Background Only a few cardiac-arrest victims receive external chest compression (ECC) by a bystander. Objective To test the hypothesis that the general public might start ECC more often if they used an automated device rather than a manual massage. Methods Web-based public opinion survey based on two short videos, one showing manual ECC and the other automated ECC (Autopulse, Zoll, France). Advantages and disadvantages (perceived efficacy, reproducibility, hazard, apprehension and acceptability) of the two techniques were evaluated on a visual analogue scale (VAS). A VAS of 1–3 was considered to indicate preference for manual ECC, 8–10 for automated ECC and 4–7 for no clear preference. The final global score was the difference between advantage and disadvantage scores.

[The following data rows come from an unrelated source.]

-- ==== Sys2Proof/Machine/DmaEngine.lean ====
section
/-! DEFINITION. The DMA engine's data side: descriptor fetches, requests, bursts, bus errors and write-backs (14
R509–R526). -/

namespace Sys2Proof.Machine

open Sys2Proof

/-! ### Descriptors (14 R511, R512) -/

/-- The descriptor that 32 bytes hold. -/
def descOf (l : List Byte) : Desc :=
  { src := BitVec.ofNat 64 (leAt l 0x00 8), dst := BitVec.ofNat 64 (leAt l 0x08 8), next := BitVec.ofNat 64 (leAt l 0x10 8)
    len := BitVec.ofNat 32 (leAt l 0x18 4), ctl := BitVec.ofNat 32 (leAt l 0x1C 4) }

/-- A reserved bit of bytes 0x10 to 0x1F is 1. -/
def Desc.reserved (d : Desc) : Bool := fld d.next 2 4 != 0 || fld d.len 24 8 != 0 || bit d.ctl 7 || fld d.ctl 21 11 != 0

/-- An on-chip address has a non-zero high word. -/
def Desc.highWord (d : Desc) : Bool :=
  (d.srcChip && decide (2 ^ 32 ≤ d.src.toNat)) || (d.dstChip && decide (2 ^ 32 ≤ d.dst.toNat)) ||
    (bit d.next 0 && decide (2 ^ 32 ≤ d.next.toNat))

/-- A range that reaches BAR0 is not made of whole dwords. -/
def ragged (a n : Nat) : Bool := meets a n bar0Base 0x100000 && (a % 4 != 0 || n % 4 != 0)

/-- On-chip ranges that may be written (14 R512): the stores but for the fallback store, BAR0, the Shade ports, and the log
aperture, where a write has no effect. -/
def writable (a n : Nat) : Bool :=
  within_ 0 0x02080000 a n || within_ bar0Base (bar0Base + 0x100000) a n || within_ (portBase 0) (portBase 2) a n ||
    within_ logBase (logBase + 0x20) a n

/-- The descriptor is malformed (14 R512). -/
def Desc.malformed (d : Desc) : Bool :=
  d.count == 0 || decide (d.bsize < 8) || decide (4096 < d.bsize) || d.bsize % 8 != 0 || d.reserved || d.highWord ||
    (d.srcChip && ragged d.src.toNat d.srcLen) || (d.dstChip && ragged d.dst.toNat d.dstLen) ||
    (d.dstChip && !writable d.dst.toNat d.dstLen) || ((d.srcFix || d.dstFix) && d.overlaps)

/-! ### Fetches (14 R516, R521, R522) -/

/-- What a channel's read of its descriptor has brought: none while it is under way, an inner none for an error. -/
def State.fetchResult (s : State) (n : Fin 8) (a len : Nat) : Option (Option (List Byte)) :=
  let c := s.dma.ch[n]
  if c.curSp then
    if s.chipStalled a len then some none
    else some ((State.chipBytes (.dma n) a len s).1.mapM (fun b => b))
  else
    match s.host.up.find? (fun r => some r.tag == c.upTag) with
    | some r => match r.res with
      | .waiting => none
      | .data b => some (some b)
      | .error => some none
    | none => none

/-- A read of host memory by a channel has been taken. -/
def State.dmaTook (n : Fin 8) (s : State) : State :=
  (s.setCh n { s.dma.ch[n] with upTag := none }).when true (fun s => { s with host := s.host.forget n })

/-- A descriptor fetch ends in error (14 R516). -/
def State.fetchError (n : Fin 8) (s : State) : State :=
  (s.setCh n { (s.dma.ch[n]).toIdle with fetchErr := true }).report [.raise Src.DMA_FETCH, Note.hit (Reg.DMA_STAT n) 0x1000]

/-- A fetched descriptor (14 R521). -/
def State.fetched (n : Fin 8) (l : List Byte) (s : State) : State :=
  let c := { s.dma.ch[n] with desc := descOf l, moved := 0 }
  let s := s.setCh n c
  if c.abortPend then s.dmaEnd n .aborted 0 c.desc.count
  else if c.stopPend then s.setCh n c.toIdle
  else if c.desc.malformed then s.dmaEnd n .bad 1 c.desc.count
  else s.setCh n { c with st := if c.desc.pace then .wait else .move, readyAt := s.now }

/-- A parked channel's descriptor read again (14 R522). -/
def State.refetched (n : Fin 8) (l : List Byte) (s : State) : State :=
  let c := s.dma.ch[n]
  let c := { c with desc := { c.desc with next := BitVec.ofNat 64 (leAt l 0 8) }, reread := false }
  let s := s.setCh n c
  if !bit c.desc.next 1 then (s.setCh n c.advance).dmaFetch n
  else if c.doorPend then s.dmaReread n
  else s

/-- A descriptor read has ended, if one was under way. -/
def State.descriptorIn (n : Fin 8) (s : State) : State :=
  let c := s.dma.ch[n]
  if c.st = .fetch then
    match s.fetchResult n c.cur.toNat 32 with
    | none => s
    | some none => (s.dmaTook n).fetchError n
    | some (some l) => (s.dmaTook n).fetched n l
  else if c.st = .parked ∧ c.reread = true then
    match s.fetchResult n (c.cur.toNat + 0x10) 8 with
    | none => s
    | some none => (s.dmaTook n).fetchError n
    | some (some l) => (s.dmaTook n).refetched n l
  else s

/-- DESCRIPTOR_FETCHED (14 R521). -/
def execDescriptorFetched (t : Nat) (n : Fin 8) (s : State) : Host.Outcome State Fault Refusal :=
  onCore t s (State.descriptorIn n)

/-! ### Requests (14 R509, R510) -/

/-- The level that follows the last signalled end of a burst has been registered: samples are taken as ticks (14 R509). -/
def DmaCh.lineSettled (c : DmaCh) (now : Nat) : Bool := c.signalAt != some (now / tick)

/-- A channel takes a request from its line. -/
def State.takeRequest (n : Fin 8) (s : State) : State :=
  let c := s.dma.ch[n]
  if c.st = .wait ∧ s.reqLine n (s.dmaReq n) = true ∧ c.lineSettled s.now = true then
    s.setCh n { c with
      st := .move, readyAt := s.now, taken := true, swPend := if s.dmaReq n = 15 then c.swPend - 1 else c.swPend }
  else s

/-- A request taken, but for an ABORT that the same sample registers (14 R526). -/
def State.requestIn (n : Fin 8) (s : State) : State :=
  let s := s.haltFirst n
  let c := s.dma.ch[n]
  if c.st = .wait ∧ c.abortPend = true then s.dmaEnd n .aborted 0 c.left else s.takeRequest n

/-- DMA_REQUEST_TAKEN (14 R509). -/
def execDmaRequestTaken (t : Nat) (n : Fin 8) (s : State) : Host.Outcome State Fault Refusal :=
  onCore t s (State.requestIn n)

/-! ### Bursts (14 R513, R514, R517) -/

/-- Bursts in progress. -/
def State.bursts (s : State) : Nat := (channels.filter (fun n => (s.dma.ch[n]).burst)).length

/-- A channel is ready to start a burst: in MOVE with no burst in progress, and room for the read of a host source (13 R459). -/
def State.dmaReady (s : State) (n : Fin 8) : Bool :=
  let c := s.dma.ch[n]
  c.st == .move && !c.burst && (c.desc.srcChip || s.upRoom)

Results Overall, 1769 persons answered the questionnaire. The median VAS score for each variable was as follows: 7 (25–75 percentiles, 5–9) for efficacy, 8 (3–10) for reproducibility, 5 (3–8) for hazard, 5 (2–8) for apprehension and 5 (2–8) for acceptability. The overall median score indicated that 1034 persons (58%) preferred use of the device, 618 (35%) preferred manual ECC and 117 (7%) had no preference. There was no significant difference in the preference according to gender, education and training in first aid. However, older persons (0) preferred the use of device. Conclusions The better ‘advantages over disadvantages’ score for the automated ECC device over manual ECC indicated that the general public might envisage use of the device. This could contribute to increase the frequency of resuscitation attempts by bystanders.